Even if the betrothal were confirmed by an oath, it would be dissolved under these conditions.
But ordinary misfortunes are not a just plea for release from the promise formally made and accepted. Herein civil law seems to be essentially just.
(Qu. 1. Suppose that one of the parties to the "engagement" find it impossible to take the marriage vow to "love," etc., is the other bound to release from the contract, while securing damages for breach of promise? (See Irving's case, found in Froude's Life of Carlyle.) Qu. 2. Can a priest lawfully bless a marriage with a third party when the previous contract has not been released?
Qu. 3. Suppose that seduction has followed promise of marriage, is it a "constructive" marriage? It may be so construed in an exterior tribunal, nothing appearing to the contrary, because the consummation of marriage may be supposed to have followed mutual consent to the bond. But in foro conscientiae a promise concerning the future is not a valid marriage bond, and the act charged is simply the deadly sin of fornication. But usually the only reparation possible is, of course, the solemnization of marriage between the guilty persons.
Qu. 4. Suppose that parents refuse their assent after the betrothal? Minors certainly sin gravely if they engage themselves without parents' consent, and the contract is void. But if the parties be of full age, judgment must be made between the reverence due to parents' counsel and the rights of children to order their own life.)
How is the contract of marriage made? (1) Consent must be mutual and de praesenti; (2) it must be voluntary and deliberate consent; (3) it must be manifested by outward signs. If these three be all the requisite conditions of valid matrimony, it follows that a contract of this kind secretly made, though it is grave violation of the laws of God and man, and in the case of Christians forfeits all claim to the blessing of the sacrament, yet is a valid marriage, gives the rights and creates the obligations of matrimony, and must not be repeated. Although there is contempt of God, yet the two parties have the disposal of their own persons, and of all that marriage requires. The evil results following from such marriage without witnesses are too apparent to call for any justification of the laws of Church and State in this matter.

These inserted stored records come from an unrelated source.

-- ==== Sys2Proof/Machine/Modes.lean ====
section
/-! DEFINITION. Mode requests and the called-for mode (R588 to R591), and the two flags every bound needs: usable model, holdover age. -/

namespace Sys2Proof.Machine

/-- The model is usable (R400). -/
def State.usable (s : State) : Bool := s.frozen || s.g K.SR_LEARN_MIN ≤ s.g K.SR_LEARNED

/-- A slot carries time of day (R363). -/
def carriesTime (type : Nat) : Bool := type == 1 || type == 5 || type == 6

/-- The selected slot, if one is selected. -/
def State.selected (s : State) : Option Nat := if s.g K.HS_SELECTED = 255 then none else some (s.g K.HS_SELECTED)

/-- A time slot is selected. -/
def State.timeSelected (s : State) : Bool :=
  match s.selected with
  | some n => carriesTime (s.g (K.SLOT_TYPE n))
  | none => false

/-- The mode M9, M10 and M11 steer by (R588). -/
def State.calledFor (s : State) : Nat :=
  if !s.m2Left then 2
  else if s.g K.STK_STATE = 4 ∨ s.g K.STK_STATE = 5 then 8
  else if !s.aligned then 3
  else if s.swOn then 5
  else if s.g K.HS_SELECTED ≠ 255 then 4
  else if s.coast = 4 then 7
  else if s.usable then 6 else 7

/-- The mode whose steering is in force: the called-for mode in M9, M10 and M11 (R588). -/
def State.effMode (s : State) : Nat := if 9 ≤ s.mode then s.calledFor else s.mode

/-- M6 or M7, by whether the model is usable (R403). -/
def State.coastMode (s : State) : Nat := if s.usable then 6 else 7

/-- Accept a transition: it replaces the pending one when it ranks higher; ranks are those of R591, 0 first. -/
def State.askMode (s : State) (target cause rank : Nat) : State :=
  let free : Bool := match s.modePend with
    | some p => rank < p.rank
    | none => true
  if free then
    ({ s with modePend := some { target := target, due := s.soon, cause := cause, rank := rank } }.p K.MODE_PENDING target).p
      K.MODE_PENDING_FN (s.fnAt s.soon)
  else s

/-- A request of the Headstock or the Steady Rest: not made in M9, M10 and M11 (R588), nor when it asks for the mode in force. -/
def State.askSteer (s : State) (target cause : Nat) : State :=
  if 9 ≤ s.mode ∨ s.mode = target then s else s.askMode target cause 3

/-- The stack port asks for M8 as STK_STATE enters ALIGNING (R484), from M2 to M7. -/
def State.askFollow (s : State) : State := if 2 ≤ s.mode ∧ s.mode ≤ 7 then s.askMode 8 4 1 else s

/-- Withdraw the pending transition (R589, R591). -/
def State.withdrawMode (s : State) : State :=
  ({ s with modePend := none }.p K.MODE_PENDING 255).p K.MODE_PENDING_FN 0

/-- STK_STATE leaves ALIGNING and FOLLOWING: a request for M8 not in effect is withdrawn, and M8 ends (R484, R589). -/
def State.leaveFollow (s : State) (target : Nat) : State :=
  let s := if s.modePend.any (fun p => p.target == 8) then s.withdrawMode else s
  if s.mode = 8 then s.askMode target 4 1 else s

/-- A transition of R589 that a host request names. -/
def hostTransition (mode target : Nat) (bootRom : Bool) : Bool :=
  if target = 3 then (mode == 2 || mode == 9 || mode == 10 || mode == 11) && !bootRom
  else if target = 9 then 2 ≤ mode && mode ≤ 7
  else if target = 11 then 2 ≤ mode && mode ≤ 7
  else if target = 10 then (2 ≤ mode && mode ≤ 9) || mode == 11
  else false

/-- A severe source whose severe reaction in force is SAFE keeps M10 (R590). -/
def State.safeSevere (s : State) : Bool :=
  (List.range 128).any (fun e =>
    bit (if e < 64 then s.g K.FC_SEVERE_LO else s.g K.FC_SEVERE_HI) (e % 64) &&
    bits (s.g (atRow K.FC_CONFIG e)) 60 58 == 7)

/-- The privilege a target of MODE_REQUEST needs (R553). -/
def modeNeed (mode target : Nat) : Nat :=
  if target = 9 ∨ target = 10 ∨ target = 11 ∨ mode = 10 then 3 else 1

/-- What MODE_REQUEST does (R589 to R591). In M2, target 3 asks for M3 once the Spindle has been locked for 2,500 frames. -/
def State.modeRequestBody (s : State) (target : Nat) : CmdRes :=
  if 11 < target then s.deny RC.range
  else if !hostTransition s.mode target s.bootRom then s.deny RC.state
  else if s.mode = 10 ∧ target = 3 ∧ s.safeSevere then s.deny RC.state
  else
    let rank := if target = 10 then 0 else 2
    let busy : Bool := match s.modePend with
      | some p => p.rank ≤ rank
      | none => false
    if busy then s.deny RC.busy
    else if s.mode = 2 ∧ target = 3 then
      (let s : State := { s with req3 := true }
       if s.spnFrames ≤ 2500 then s.accept else (s.askMode 3 1 2).accept)
    else (s.askMode (if target = 3 then s.calledFor else target) 1 rank).accept

/-- MODE_REQUEST as a command of the dictionary. -/
def State.modeRequestCmd (s : State) (w : Who) (target : Nat) : CmdRes :=
  s.call w K.MODE_REQUEST target (modeNeed s.mode target) (fun s => s.modeRequestBody target)

/-- MODE_REQUEST (R590). -/
def execModeRequest (who : Who) (target : Nat) : State → Host.Outcome State Fault Refusal :=
  run (fun s => s.command (fun s => s.modeRequestCmd who target))

end Sys2Proof.Machine
end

A conditional consent to the contract, though highly improper, would not invalidate the contract or the sacrament (1) if the condition be verified, and (2) be not inconsistent with the ends of matrimony. Thus, if the condition were that the nuptial debt shall not be paid, there would be no marriage. Again, if the condition affect simply the past or present, the marriage stands if the condition prove true. If the condition be de futuro -- e.g., "I now marry you if you make your will in my favor within six months," or "if you join the Church," the marriage is not perfected until the conditions of it are fulfilled. Needless to say that no priest of the Church can lawfully have any share in such a conditional contract.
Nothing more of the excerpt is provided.